── Records supplied

-- ==== Sys2Proof/Machine/Control.lean ====
section
/-! DEFINITION. The C slot: transfers, hardware loops, waits, fences, queue posts, traps and halting (06 R140-R151,
R154, R155, R162-R166), the flow check of 03 R61, and the end of a bundle. -/

namespace Sys2Proof.Machine

/-! ## Hardware loops (R147-R151) -/

/-- The first bundle after a loop's body. -/
def LoopReg.exit (l : LoopReg) : Nat := l.start.toNat + l.iim1.toNat + 1

/-- Start of a pass (R147). -/
def LoopReg.pass (l : LoopReg) (preempt : Bool) : LoopReg :=
  let drain := l.drain || preempt
  let k := (l.k <<< 1) &&& BitVec.ofNat 8 (2 ^ (l.sm1.toNat + 1) - 1)
  if l.left ≠ 0 ∧ drain = false then { l with drain := drain, k := k ||| 1, left := l.left - 1 }
  else { l with drain := drain, k := k }

/-- A pass boundary: the register after it, and the bundle to which an exit flows (R147, R149, R150). After LBRK with D = 0 the
register keeps the last pass's K (log 112: DESIGN CHOICE). -/
def LoopReg.boundary (l : LoopReg) (preempt : Bool) : LoopReg × Option Nat :=
  if l.last then ({ l with active := false, left := 0, last := false }, some l.exit)
  else
    let m := l.pass preempt
    if m.k ≠ 0 then (m, .none)
    else if m.drain && m.left != 0 then ({ m with active := false, susp := true }, some (m.start.toNat - 1))
    else ({ m with active := false }, some m.exit)

/-- The innermost active loop. -/
def Ctl.inner (c : Ctl) : Option LoopReg :=
  if c.lc1.active then some c.lc1 else if c.lc0.active then some c.lc0 else none

/-- The control state with the innermost active loop's register changed. -/
def Ctl.setInner (c : Ctl) (l : LoopReg) : Ctl := if c.lc1.active then { c with lc1 := l } else { c with lc0 := l }

/-- The core rewinds its open segment: from the detection of an error to the commit after the second run (14 R379, R380). -/
def Kern.inRewind (k : Kern) : Bool := match k.seg with | some g => g.error || g.rerun != 0 | none => false

/-- A pre-emption request is in force for the kernel's domain (R169), and no segment that holds an exchange puts it off (R160). -/
def State.preempting (s : State) (k : Kern) : Bool :=
  !k.inRewind && !(k.seg.isSome && s.exchanging k.dom) && match s.dom? k.dom with | some d => d.preempt | none => false

/-- Where flow goes after the bundle at `addr` when nothing transfers, and whether it is a back edge or enters a loop, whose
first pass has not begun while K is 0 (R61, R147). -/
def Kern.flow (k : Kern) (preempt : Bool) (addr : BitVec 11) : Nat × Bool :=
  let next := addr.toNat + 1
  if k.ctl.handler then (next, false)
  else
    match k.ctl.inner with
    | none => (next, false)
    | some l =>
      if next = l.exit ∨ (l.k = 0 ∧ next = l.start.toNat) then ((l.boundary preempt).2.getD l.start.toNat, true)
      else (next, false)

/-- The bundle that would issue next, if the bundle in mid-issue has one (R61). -/
def State.flowTarget (s : State) : Option Nat :=
  let i := s.issue
  if i.halt || i.rft.isSome then none
  else
    let k := s.kern i.kid
    some (match i.target with | some t => t.toNat | none => (k.flow (s.preempting k) i.addr).1)

/-- The flow check (R61): a next bundle outside the allotment traps ILLEGAL with the target as TVAL. -/
def checkFlow : Slot Unit := do
  let s ← get
  match s.flowTarget with
  | none => return
  | some t => if !isAllotted (s.kern s.issue.kid).res.is t then trapWith 0x02 (wordOf t) 0

/-- Run a C-slot operation, and then the flow check, which comes after the guard has decided (R61). -/
def State.cOp (s : State) (i : Instr) (o : Op) (body : Slot Unit) : State :=
  if s.issue.active then s.runSlot (slotBody i o body >>= fun _ => checkFlow) else s

/-- A value in control: a tag traps POISON-BRANCH (R142). -/
def controlValue (a : SVal) : Slot Word := do
  if a.tagged then trapWord 0x10 a.origin
  return a.v

/-- A source that the C slot reads. -/
def controlSource (sel : BitVec 8) : Slot Word := do controlValue (← readScalar sel)

/-- Two sources, their origins merged. -/
def controlSources (a b : BitVec 8) : Slot (Word × Word) := do
  let x ← readScalar a
  let y ← readScalar b
  match mergePoison [x.org?, y.org?] with
  | some g => trapWord 0x10 g
  | none => return (x.v, y.v)

/-! ## Transfers (R143-R146) -/

/-- A relative or absolute target (R143). -/
def directTarget (o : Op) : Slot (BitVec 11) := do
  let v ← controlSource o.a
  if o.m.getLsbD 0 then
    if v.toNat / 2 ^ 11 ≠ 0 then trapWith 0x02 v 0
    return v.setWidth 11
  else return (← get).issue.addr + v.setWidth 11

/-- The target in a register (R143). -/
def indirectTarget (o : Op) : Slot (BitVec 11) := do
  let v ← controlSource o.a
  if v.toNat / 2 ^ 11 ≠ 0 then trapWith 0x02 v 0
  return v.setWidth 11

/-- A taken transfer, to 0x800 by a return past the last bundle; within an active loop body it traps ILLEGAL (R148). -/
def transferTo (t : BitVec 12) : Slot Unit := do
  let c := (← curKern).ctl
  if !c.handler && c.inner.isSome then illegal
  modIssue fun i => { i with target := some t }

/-- Push the return address and transfer (R144). -/
def callTo (t : BitVec 11) : Slot Unit := do
  transferTo (t.setWidth 12)
  if 16 ≤ (← curKern).ctl.rstack.length then illegal
  let a := (← get).issue.addr.setWidth 12 + 1
  modCur fun k => { k with ctl := { k.ctl with rstack := a :: k.ctl.rstack } }

/-- NOP (R166). -/
def execNop (o : Op) (s : State) : Out := .next (s.cOp (.nop o) o (pure ()))
/-- BR (R143). -/
def execBr (o : Op) (s : State) : Out := .next (s.cOp (.br o) o (do transferTo ((← directTarget o).setWidth 12)))
/-- JMP (R143). -/
def execJmp (o : Op) (s : State) : Out := .next (s.cOp (.jmp o) o (do transferTo ((← indirectTarget o).setWidth 12)))
/-- CALL (R144). -/
def execCall (o : Op) (s : State) : Out := .next (s.cOp (.call o) o (do callTo (← directTarget o)))
/-- CALLR (R144). -/
def execCallr (o : Op) (s : State) : Out := .next (s.cOp (.callr o) o (do callTo (← indirectTarget o)))

/-- RET (R144). -/
def execRet (o : Op) (s : State) : Out :=
  .next (s.cOp (.ret o) o (do
    match (← curKern).ctl.rstack with
    | [] => illegal
    | a :: t =>
      transferTo a
      modCur fun k => { k with ctl := { k.ctl with rstack := t } }))

/-- BSWP (R145). -/
def execBswp (o : Op) (s : State) : Out :=
  .next (s.cOp (.bswp o) o (do
    let t ← directTarget o
    let want := if isHalf (← get).issue.addr.toNat = 0 then 1 else 0
    if isHalf t.toNat ≠ want then trapWith 0x02 (t.setWidth 64) 0
    if (← curKern).halfClosed want then illegal
    transferTo (t.setWidth 12)))

/-- IFENCE (R146). -/
def execIfence (o : Op) (s : State) : Out :=
  .next (s.cOp (.ifence o) o (do
    modify fun s => s.fenceCode (s.kern s.issue.kid).core
    modCur fun k => { k with ctl := { k.ctl with stale0 := false, stale1 := false } }
    modIssue fun i => { i with gap := 5 }))

/-- LOOP (R147, R148, R150): the pass begins at the boundary that follows. -/
def execLoop (o : Op) (s : State) : Out :=
  .next (s.cOp (.loop o) o (do
    let s ← get
    let k ← curKern
    let start := s.issue.addr.toNat + 1
    let level := if k.ctl.lc0.active then k.ctl.lc1 else k.ctl.lc0
    let resumes := level.susp && !level.active && decide (level.start.toNat = start)
    let x ← (if resumes then return SVal.plain (level.left.setWidth 64) else readScalar o.a)
    let y ← readScalar o.b
    if k.ctl.handler || k.ctl.lc1.active then illegal
    match mergePoison [x.org?, y.org?] with
    | some g => trapWord 0x10 g
    | none => pure ()
    let n := x.v
    let ii := y.v
    if ii.toNat = 0 ∨ 64 < ii.toNat then trapWith 0x02 ii 0
    if n.toNat / 2 ^ 32 ≠ 0 then illegal
    let last := start + ii.toNat - 1
    if isHalf start ≠ isHalf last || !isAllotted k.res.is start || !isAllotted k.res.is last
        || (k.ctl.lc0.active && (decide (start < k.ctl.lc0.start.toNat) || decide (k.ctl.lc0.exit ≤ last + 1))) then illegal
    let l : LoopReg := ⟨true, s.preempting k, o.m.extractLsb' 0 3, BitVec.ofNat 6 (ii.toNat - 1), 0, BitVec.ofNat 11 start,
      n.setWidth 32, false, false⟩
    modCur fun k => { k with ctl := if k.ctl.lc0.active then { k.ctl with lc1 := l } else { k.ctl with lc0 := l } }))

/-- LBRK (R149). -/
def execLbrk (o : Op) (s : State) : Out :=
  .next (s.cOp (.lbrk o) o (do
    let c := (← curKern).ctl
    match (if c.handler then none else c.inner) with
    | none => illegal
    | some l =>
      let m : LoopReg := if o.m.getLsbD 0 then { l with drain := true } else { l with last := true }
      modCur fun k => { k with ctl := k.ctl.setInner m }))

/-! ## Votes and waits (R154, R155, R162) -/

/-- A wait that begins after the bundle's slots have committed. -/
def waitFor (w : Wait) : Slot Unit := modIssue fun i => { i with wait := w }

/-- A bundle other than a rendezvous may not close the core's segment while one of the domain holds an exchange (R159, R160). -/
def checkClosing : Slot Unit := do
  let s ← get
  let k := s.kern s.issue.kid
  if k.seg.isSome && s.exchanging k.dom then throw (.segment 6)

/-- SYNC (R154); in a handler a context fault (14 R356). -/
def execSync (o : Op) (s : State) : Out :=
  .next (s.cOp (.sync o) o (do
    if (← curKern).ctl.handler then throw .ctxFault
    waitFor (.sync (hdrCkpt (bundleHeader (← get).issue.bundle)))))

/-- YIELD (R155); it may not close a segment that holds an exchange (R160). -/
def execYield (o : Op) (s : State) : Out :=
  .next (s.cOp (.yield o) o (do
    let k ← curKern
    let a ← readScalar o.a
    if k.ctl.handler then throw .ctxFault
    let v ← controlValue a
    if v = 0 ∨ v.toNat / 2 ^ 32 ≠ 0 then illegal
    checkClosing
    waitFor (.yield v.toNat)))

/-- The first POISON report that a wait for an identifier covers (R162). -/
def Port.report (p : Port) (id : BitVec 32) : Option (BitVec 32 × Origin) :=
  (p.reports.filter fun r => serialLe r.1 id).foldl (fun (b : Option (BitVec 32 × Origin)) r =>
    match b with
    | none => some r
    | some x => if serialLe x.1 r.1 then b else some r) none

/-- The engine port with one report taken. -/
def Port.clearReport (p : Port) (id : BitVec 32) : Port := { p with reports := p.reports.filter fun r => r.1 != id }

/-- An EGO of the open segment, on engine e, is still held and lies at or before the identifier (14 R377 reason 7). -/
def Kern.holdsEgo (k : Kern) (e : Nat) (id : BitVec 32) : Bool :=
  match k.seg with
  | none => false
  | some g => g.held.any fun h => match h with | .ego e' i => e' == e && serialLe i id | _ => false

────

(Assignment): Return a word-for-word copy of the lines above from the one holding "first pass has" through the one holding "one (R61). -/", with both of them included and nothing besides.

(Exercise solution):
first pass has not begun while K is 0 (R61, R147). -/
def Kern.flow (k : Kern) (preempt : Bool) (addr : BitVec 11) : Nat × Bool :=
  let next := addr.toNat + 1
  if k.ctl.handler then (next, false)
  else
    match k.ctl.inner with
    | none => (next, false)
    | some l =>
      if next = l.exit ∨ (l.k = 0 ∧ next = l.start.toNat) then ((l.boundary preempt).2.getD l.start.toNat, true)
      else (next, false)

/-- The bundle that would issue next, if the bundle in mid-issue has one (R61). -/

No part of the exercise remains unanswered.